Segment Start: INPUT FOR THIS TASK
-- ==== Sys2Proof/Laws/FrameBus.lean ====
section
/-!
SUPPORT. What each operation of Machine/Bus.lean can change: one lemma an operation, with the mask of the parts of the state it
may touch (the bits are listed in Laws/Frame.lean).
-/

set_option linter.unusedVariables false
set_option Elab.async false

namespace Sys2Proof.Machine

theorem State.auditWrite_frame (s : State) (a1 : Master) (a2 : RegSpec) (a3 : List ℕ) (a4 : ℕ) (a5 : Word) (a6 : Word) (a7 : Word) : Frame 0x801 s (State.auditWrite s a1 a2 a3 a4 a5 a6 a7) := by
  unfold State.auditWrite
  refine Frame.step ?_ (State.auditAdd_frame _ _) rfl
  refine Frame.step ?_ (State.sealBy_frame _ _) rfl
  exact Frame.refl _ _

theorem State.remember_frame (s : State) (a1 : Master) (a2 : RegSpec) (a3 : List ℕ) (a4 : ℕ) (a5 : Word) : Frame 0x400000 s (State.remember s a1 a2 a3 a4 a5) := by
  unfold State.remember
  refine Frame.ite (fun _ => ?_) fun _ => ?_
  · refine Frame.step ?_ (State.storeArm_frame _ _ _ _) rfl
    exact Frame.refl _ _
  · refine Frame.ite (fun _ => ?_) fun _ => ?_
    · extract_lets +onlyGivenNames x1
      clear_value x1
      refine Frame.step ?_ (State.setPartition_frame _ _) rfl
      exact Frame.refl _ _
    · exact Frame.refl _ _

theorem State.effects_frame (s : State) (a1 : ℕ) (a2 : List ℕ) (a3 : Word) (a4 : Word) : Frame 0x3a7fff9 s (State.effects s a1 a2 a3 a4) := by
  unfold State.effects
  extract_lets +onlyGivenNames x1
  refine Frame.local x1 ?_ fun h1 => ?_
  · subst x1
    refine Frame.step ?_ (netEffect_frame _ _ _ _ _) rfl
    refine Frame.step ?_ (hostEffect_frame _ _ _ _ _) rfl
    refine Frame.step ?_ (schedEffect_frame _ _ _ _ _) rfl
    exact Frame.refl _ _
  clear_value x1
  extract_lets +onlyGivenNames x2
  refine Frame.local x2 ?_ fun h2 => ?_
  · subst x2
    refine Frame.step ?_ (phasorEffect_frame _ _ _ _ _) rfl
    refine Frame.step ?_ (analogueEffect_frame _ _ _ _ _) rfl
    refine Frame.step ?_ (laneEffect_frame _ _ _ _ _) rfl
    assumption
  clear_value x2
  extract_lets +onlyGivenNames x3
  refine Frame.local x3 ?_ fun h3 => ?_
  · subst x3
    refine Frame.step ?_ (oscillationEffect_frame _ _ _ _ _) rfl
    refine Frame.step ?_ (alignEffect_frame _ _ _ _ _) rfl
    refine Frame.step ?_ (streamEffect_frame _ _ _ _ _) rfl
    assumption
  clear_value x3
  extract_lets +onlyGivenNames x4
  refine Frame.local x4 ?_ fun h4 => ?_
  · subst x4
    refine Frame.step ?_ (meterEffect_frame _ _ _ _ _) rfl
    refine Frame.step ?_ (alarmEffect_frame _ _ _ _ _) rfl
    refine Frame.step ?_ (islandEffect_frame _ _ _ _ _) rfl
    assumption
  clear_value x4
  extract_lets +onlyGivenNames x5
  refine Frame.local x5 ?_ fun h5 => ?_
  · subst x5
    refine Frame.step ?_ (timeEffect_frame _ _ _ _ _) rfl
    refine Frame.step ?_ (captureEffect_frame _ _ _ _ _) rfl
    assumption
  clear_value x5
  extract_lets +onlyGivenNames x6
  refine Frame.local x6 ?_ fun h6 => ?_
  · subst x6
    refine Frame.when ?_ fun _ _ => ?_
    · assumption
    · refine Frame.step ?_ (State.showCaptureLoad_frame _) rfl
      assumption
  clear_value x6
  extract_lets +onlyGivenNames x7
  refine Frame.local x7 ?_ fun h7 => ?_
  · subst x7
    refine Frame.when ?_ fun _ _ => ?_
    · assumption
    · refine Frame.step ?_ (State.put_frame _ _ _) rfl
      assumption
  clear_value x7
  refine Frame.when ?_ fun _ _ => ?_
  · refine Frame.step ?_ (roleEffect_frame _ _ _ _ _) rfl
    assumption
  · refine Frame.step ?_ (State.showService_frame _ _) rfl
    refine Frame.step ?_ (State.showService_frame _ _) rfl
    assumption

theorem State.storeWrite_frame (s : State) (a1 : RegSpec) (a2 : List ℕ) (a3 : ℕ) (a4 : Word) : Frame 0x3a7fff9 s (State.storeWrite s a1 a2 a3 a4) := by
  unfold State.storeWrite
  split
  · refine Frame.step ?_ (State.clearCount_frame _ _ _) rfl
    exact Frame.refl _ _
  · extract_lets +onlyGivenNames x1
    clear_value x1
    refine Frame.step ?_ (State.effects_frame _ _ _ _ _) rfl
    refine Frame.step ?_ (State.setReg_frame _ _ _) rfl
    exact Frame.refl _ _

theorem State.acceptWrite_frame (s : State) (a1 : Master) (a2 : RegSpec) (a3 : List ℕ) (a4 : ℕ) (a5 : Word) (a6 : Bool) : Frame 0x3e7fff9 s (State.acceptWrite s a1 a2 a3 a4 a5 a6) := by
  unfold State.acceptWrite
  extract_lets +onlyGivenNames x1
  clear_value x1
  extract_lets +onlyGivenNames x2
  refine Frame.local x2 ?_ fun h2 => ?_
  · subst x2
    refine Frame.when ?_ fun _ _ => ?_
    · exact Frame.refl _ _
    · refine Frame.step ?_ (State.auditWrite_frame _ _ _ _ _ _ _ _) rfl
      assumption
  clear_value x2
  refine Frame.step ?_ (State.remember_frame _ _ _ _ _ _) rfl
  refine Frame.step ?_ (State.storeWrite_frame _ _ _ _ _) rfl
  assumption

theorem State.putTable_frame (s : State) (a1 : ℕ) (a2 : ℕ) (a3 : List ℕ) : Frame 0x80001 s (State.putTable s a1 a2 a3) := by
  unfold State.putTable
  extract_lets +onlyGivenNames x1
  clear_value x1
  extract_lets +onlyGivenNames x2
  refine Frame.local x2 ?_ fun h2 => ?_
  · subst x2
    refine Frame.upd ?_ rfl
    exact Frame.refl _ _
  clear_value x2
  refine Frame.ite (fun _ => ?_) fun _ => ?_
  · refine Frame.step ?_ (State.osInfo_frame _ _) rfl
    assumption
  · refine Frame.ite (fun _ => ?_) fun _ => ?_
    · refine Frame.step ?_ (State.put_frame _ _ _) rfl
      assumption
    · refine Frame.ite (fun _ => ?_) fun _ => ?_
      · extract_lets +onlyGivenNames x3
        refine Frame.local x3 ?_ fun h3 => ?_
        · subst x3
          refine Frame.step ?_ (State.put_frame _ _ _) rfl
          assumption
        clear_value x3
        refine Frame.step ?_ (State.put_frame _ _ _) rfl
        assumption
      · assumption

theorem State.acceptTable_frame (s : State) (a1 : ℕ) (a2 : ℕ) (a3 : List ℕ) : Frame 0x480001 s (State.acceptTable s a1 a2 a3) := by
  unfold State.acceptTable
  extract_lets +onlyGivenNames x1
  clear_value x1
  refine Frame.step ?_ (State.setPartition_frame _ _) rfl
  refine Frame.step ?_ (State.putTable_frame _ _ _ _) rfl
  exact Frame.refl _ _

theorem State.applyEffect_frame (s : State) (a1 : ConfigEffect) : Frame 0x3effff9 s (State.applyEffect s a1) := by
  unfold State.applyEffect
  split
  · split
    · refine Frame.ite (fun _ => ?_) fun _ => ?_
      · refine Frame.step ?_ (State.refuse_frame _ _ _ _ _) rfl
        exact Frame.refl _ _
      · refine Frame.step ?_ (State.acceptWrite_frame _ _ _ _ _ _ _) rfl
        exact Frame.refl _ _
    · exact Frame.refl _ _
  · refine Frame.step ?_ (State.acceptTable_frame _ _ _ _) rfl
    exact Frame.refl _ _
  · refine Frame.step ?_ (State.sessionClose_frame _ _ _ _ _) rfl
    exact Frame.refl _ _
  · extract_lets +onlyGivenNames x1
    clear_value x1
    refine Frame.ite (fun _ => ?_) fun _ => ?_
    · exact Frame.refl _ _
    · refine Frame.step ?_ (State.modeTo_frame _ _) rfl
      refine Frame.when ?_ fun _ _ => ?_
      · exact Frame.refl _ _
      · refine Frame.step ?_ (State.modeAudit_frame _ _ _) rfl
        assumption
  · exact Frame.refl _ _

theorem State.settled_frame (s : State) : Frame 0x3effff9 s (State.settled s) := by
  unfold State.settled
  refine Frame.foldl ?_ fun _ _ _ => ?_
  · refine Frame.upd ?_ rfl
    exact Frame.refl _ _
  · refine Frame.step ?_ (State.applyEffect_frame _ _) rfl
    assumption

theorem State.ahead_frame (s : State) : Frame 0x3effff9 s (State.ahead s) := by
  unfold State.ahead
  refine Frame.ite (fun _ => ?_) fun _ => ?_
  · exact Frame.refl _ _
  · refine Frame.step ?_ (State.settled_frame _) rfl
    exact Frame.refl _ _

theorem State.refusedEffects_frame (s : State) (a1 : Option ℕ) (a2 : ℕ) (a3 : List ℕ) (a4 : Word) : Frame 0x181 s (State.refusedEffects s a1 a2 a3 a4) := by
  unfold State.refusedEffects
  refine Frame.step ?_ (State.layoutShown_frame _ _) rfl
  refine Frame.step ?_ (analogueRefused_frame _ _ _ _) rfl
  refine Frame.step ?_ (hostRefused_frame _ _ _) rfl
  exact Frame.refl _ _

theorem State.keepTable_frame (s : State) (a1 : ConfigEffect) : Frame 0x40 s (State.keepTable s a1) := by
  unfold State.keepTable
  split
  · refine Frame.ite (fun _ => ?_) fun _ => ?_
    · exact Frame.refl _ _
    · extract_lets +onlyGivenNames x1
      clear_value x1
      refine Frame.upd ?_ rfl
      exact Frame.refl _ _
  · exact Frame.refl _ _

theorem State.deferConfig_frame (s : State) (a1 : ConfigEffect) : Frame 0x40 s (State.deferConfig s a1) := by
  unfold State.deferConfig
  extract_lets +onlyGivenNames x1
  refine Frame.local x1 ?_ fun h1 => ?_
  · subst x1
    refine Frame.step ?_ (State.orderLog_frame _ _) rfl
    refine Frame.when ?_ fun _ _ => ?_
    · exact Frame.refl _ _
    · refine Frame.step ?_ (State.keepTable_frame _ _) rfl
      assumption
  clear_value x1
  refine Frame.upd ?_ rfl
  assumption

theorem State.carryOut_frame (s : State) (a1 : Master) (a2 : RegSpec) (a3 : List ℕ) (a4 : ℕ) (a5 : Word) (a6 : Bool) : Frame 0x3effff9 s (State.carryOut s a1 a2 a3 a4 a5 a6) := by
  unfold State.carryOut
  refine Frame.ite (fun _ => ?_) fun _ => ?_
  · extract_lets +onlyGivenNames x1
    clear_value x1
    extract_lets +onlyGivenNames x2
    refine Frame.local x2 ?_ fun h2 => ?_
    · subst x2
      refine Frame.when ?_ fun _ _ => ?_
      · exact Frame.refl _ _
      · refine Frame.step ?_ (State.auditWrite_frame _ _ _ _ _ _ _ _) rfl
        assumption
    clear_value x2
    refine Frame.step ?_ (State.deferConfig_frame _ _) rfl
    assumption
  · refine Frame.step ?_ (State.acceptWrite_frame _ _ _ _ _ _ _) rfl
    exact Frame.refl _ _

theorem State.busWrite_frame (s : State) (a1 : Master) (a2 : ℕ) (a3 : ℕ) (a4 : ℕ) : Frame 0x3effff9 s (State.busWrite s a1 a2 a3 a4) := by
  unfold State.busWrite
  refine Frame.ite (fun _ => ?_) fun _ => ?_
  · refine Frame.step ?_ (State.misTrap_frame _ _ _) rfl
    exact Frame.refl _ _
  · refine Frame.ite (fun _ => ?_) fun _ => ?_
    · refine Frame.step ?_ (State.refuse_frame _ _ _ _ _) rfl
      exact Frame.refl _ _
    · refine Frame.ite (fun _ => ?_) fun _ => ?_
      · exact Frame.refl _ _
      · refine Frame.ite (fun _ => ?_) fun _ => ?_
        · refine Frame.when ?_ fun _ _ => ?_
          · exact Frame.refl _ _
          · refine Frame.step ?_ (State.refuse_frame _ _ _ _ _) rfl
            assumption
        · split
          · refine Frame.step ?_ (State.decodeMiss_frame _ _) rfl
            exact Frame.refl _ _
          · extract_lets +onlyGivenNames x1
            clear_value x1
            split
            · refine Frame.step ?_ (State.refusedEffects_frame _ _ _ _ _) rfl
              refine Frame.step ?_ (State.refuse_frame _ _ _ _ _) rfl
              exact Frame.refl _ _
            · refine Frame.step ?_ (State.carryOut_frame _ _ _ _ _ _ _) rfl
              exact Frame.refl _ _

theorem State.auditSet_frame (s : State) (a1 : Master) (a2 : List (ℕ × ℕ)) : Frame 0x801 s (State.auditSet s a1 a2) := by
  unfold State.auditSet
  split
  · exact Frame.refl _ _
  · refine Frame.step ?_ (State.auditAdd_frame _ _) rfl
    refine Frame.step ?_ (State.sealBy_frame _ _) rfl
    exact Frame.refl _ _

theorem State.runSet_frame (s : State) (a1 : Master) (a2 : List (ℕ × ℕ)) (a3 : List (ℕ × ℕ)) : Frame 0x3effff9 s (State.runSet s a1 a2 a3) := by
  unfold State.runSet
  extract_lets +onlyGivenNames x1
  refine Frame.local x1 ?_ fun h1 => ?_
  · subst x1
    refine Frame.foldl ?_ fun _ _ _ => ?_
    · exact Frame.refl _ _
    · split
      · refine Frame.step ?_ (State.decodeMiss_frame _ _) rfl
        assumption
      · refine Frame.step ?_ (State.carryOut_frame _ _ _ _ _ _ _) rfl
        assumption
  clear_value x1
  refine Frame.step ?_ (State.auditSet_frame _ _ _) rfl
  assumption

theorem State.loadTables_frame (s : State) (a1 : List ℕ) (a2 : List (ℕ × ℕ × List ℕ)) : Frame 0x80001 s (State.loadTables s a1 a2) := by
  unfold State.loadTables
  refine Frame.foldl ?_ fun _ _ _ => ?_
  · exact Frame.refl _ _
  · refine Frame.ite (fun _ => ?_) fun _ => ?_
    · assumption
    · refine Frame.step ?_ (State.putTable_frame _ _ _ _) rfl
      assumption

theorem State.loadEntries_frame {M : Nat} {s : State} {m : Master} {run : State × List (Nat × Nat)} {es : List (Nat × Nat)}
    (h : Frame M s run.1) (hm : 0x3a7fff9 &&& M = 0x3a7fff9) : Frame M s (State.loadEntries m run es).1 := by
  unfold State.loadEntries
  refine Frame.foldlFst h fun u e hu => ?_
  extract_lets x
  refine Frame.iteFst (fun _ => ?_) fun _ => ?_
  · exact hu.step ((State.refuse_frame _ _ _ _ _).weaken rfl) hm
  split
  · exact hu.step ((State.decodeMiss_frame _ _).weaken rfl) hm
  · refine Frame.iteFst (fun _ => ?_) fun _ => ?_
    · exact hu.step (F := 0x3a7fff9) (Frame.upd (Frame.refl _ _) rfl) hm
    split
    · refine hu.step (F := 0x3a7fff9) ?_ hm
      refine Frame.step ?_ (State.refusedEffects_frame _ _ _ _ _) rfl
      refine Frame.step ?_ (State.refuse_frame _ _ _ _ _) rfl
      exact Frame.refl _ _
    · exact hu.step ((State.storeWrite_frame _ _ _ _ _).weaken rfl) hm

theorem State.loadPass_frame {M : Nat} {s : State} {m : Master} (hm : 0x3a7fff9 &&& M = 0x3a7fff9) :
    ∀ (es : List (Nat × Nat)) (run : State × List (Nat × Nat)), Frame M s run.1 → Frame M s (State.loadPass m es run).1.1
  | [], _, h => h
  | e :: es, run, h => by
    unfold State.loadPass
    split
    · exact State.loadPass_frame hm es run h
    · exact State.loadPass_frame hm es _ (State.loadEntries_frame h hm)

theorem State.loadInOrder_frame {M : Nat} {s : State} {m : Master} (hm : 0x3a7fff9 &&& M = 0x3a7fff9) :
    ∀ (n : Nat) (es : List (Nat × Nat)) (run : State × List (Nat × Nat)), Frame M s run.1 → Frame M s (State.loadInOrder m n es run).1
  | 0, _, _, h => State.loadEntries_frame h hm
  | n + 1, es, run, h => by
    unfold State.loadInOrder
    dsimp only
    split
    · exact State.loadInOrder_frame hm n _ _ (State.loadPass_frame hm es run h)
    · exact State.loadEntries_frame h hm

theorem State.loadDisabled_frame (s : State) (a1 : List (ℕ × ℕ)) : Frame 0x3a7fff9 s (State.loadDisabled s a1) := by
  unfold State.loadDisabled
  refine Frame.foldl ?_ fun _ _ _ => ?_
  · exact Frame.refl _ _
  · split
    · extract_lets +onlyGivenNames x1
      clear_value x1
      refine Frame.ite (fun _ => ?_) fun _ => ?_
      · refine Frame.step ?_ (State.storeWrite_frame _ _ _ _ _) rfl
        assumption
      · assumption
    · assumption

end Sys2Proof.Machine
end

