theorem State.promoteEffect_frame (s : State) : Frame 0x3effff9 s (State.promoteEffect s) := by
  unfold State.promoteEffect
  split
  · exact Frame.refl _ _
  · refine Frame.ite (fun _ => ?_) fun _ => ?_
    · exact Frame.refl _ _
    · extract_lets +onlyGivenNames x1
      clear_value x1
      extract_lets +onlyGivenNames x2
      refine Frame.local x2 ?_ fun h2 => ?_
      · subst x2
        refine Frame.upd ?_ rfl
        exact Frame.refl _ _
      refine Frame.ite (fun _ => ?_) fun _ => ?_
      · refine Frame.step ?_ (State.changeRole_frame _ _ _) rfl
        assumption
      · assumption

theorem execPromoteEffect_frame (s : State) (t : State) (h : execPromoteEffect s = .next t) : Frame 0x3effff9 s t := by
  unfold execPromoteEffect at h
  refine onEngines_frame h ?_
  refine Frame.step ?_ (State.promoteEffect_frame _) rfl
  exact Frame.refl _ _

theorem State.digestSend_frame (s : State) : Frame 0x32001c1 s (State.digestSend s) := by
  unfold State.digestSend
  extract_lets +onlyGivenNames x1
  clear_value x1
  refine Frame.ite (fun _ => ?_) fun _ => ?_
  · exact Frame.refl _ _
  · extract_lets +onlyGivenNames x2
    clear_value x2
    extract_lets +onlyGivenNames x3
    clear_value x3
    extract_lets +onlyGivenNames x4
    clear_value x4
    extract_lets +onlyGivenNames x5
    refine Frame.local x5 ?_ fun h5 => ?_
    · subst x5
      refine Frame.upd ?_ rfl
      exact Frame.refl _ _
    clear_value x5
    extract_lets +onlyGivenNames x6
    refine Frame.local x6 ?_ fun h6 => ?_
    · subst x6
      refine Frame.step ?_ (State.deviceMet_frame _ _ _) rfl
      assumption
    clear_value x6
    refine Frame.step ?_ (State.compare_frame _) rfl
    refine Frame.step ?_ (State.cwSend_frame _ _ _) rfl
    assumption

theorem execDigestSend_frame (s : State) (t : State) (h : execDigestSend s = .next t) : Frame 0x32001c1 s t := by
  unfold execDigestSend at h
  refine onEngines_frame h ?_
  refine Frame.step ?_ (State.digestSend_frame _) rfl
  exact Frame.refl _ _

theorem State.digestMissing_frame (s : State) : Frame 0x200081 s (State.digestMissing s) := by
  unfold State.digestMissing
  split
  · exact Frame.refl _ _
  · refine Frame.ite (fun _ => ?_) fun _ => ?_
    · exact Frame.refl _ _
    · refine Frame.step ?_ (State.count_frame _ _) rfl
      refine Frame.upd ?_ rfl
      exact Frame.refl _ _

theorem execDigestMissing_frame (s : State) (t : State) (h : execDigestMissing s = .next t) : Frame 0x200081 s t := by
  unfold execDigestMissing at h
  refine onEngines_frame h ?_
  refine Frame.step ?_ (State.digestMissing_frame _) rfl
  exact Frame.refl _ _

theorem State.cfgCompare_frame (s : State) : Frame 0x200001 s (State.cfgCompare s) := by
  unfold State.cfgCompare
  split
  · exact Frame.refl _ _
  · refine Frame.ite (fun _ => ?_) fun _ => ?_
    · exact Frame.refl _ _
    · refine Frame.ite (fun _ => ?_) fun _ => ?_
      · refine Frame.step ?_ (State.cfgAgrees_frame _) rfl
        exact Frame.refl _ _
      · refine Frame.upd ?_ rfl
        exact Frame.refl _ _

theorem State.healthTx_frame (s : State) : Frame 0x3a001c1 s (State.healthTx s) := by
  unfold State.healthTx
  refine Frame.ite (fun _ => ?_) fun _ => ?_
  · exact Frame.refl _ _
  · extract_lets +onlyGivenNames x1
    clear_value x1
    extract_lets +onlyGivenNames x2
    clear_value x2
    extract_lets +onlyGivenNames x3
    clear_value x3
    extract_lets +onlyGivenNames x4
    refine Frame.local x4 ?_ fun h4 => ?_
    · subst x4
      refine Frame.upd ?_ rfl
      exact Frame.refl _ _
    clear_value x4
    refine Frame.step ?_ (State.cfgCompare_frame _) rfl
    refine Frame.step ?_ (State.cwSend_frame _ _ _) rfl
    assumption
Segment End: INPUT FOR THIS TASK
## YOUR GOAL
Pull every line with the word "false" from the data.

## TASK RESULT
set_option linter.unusedVariables false
set_option Elab.async false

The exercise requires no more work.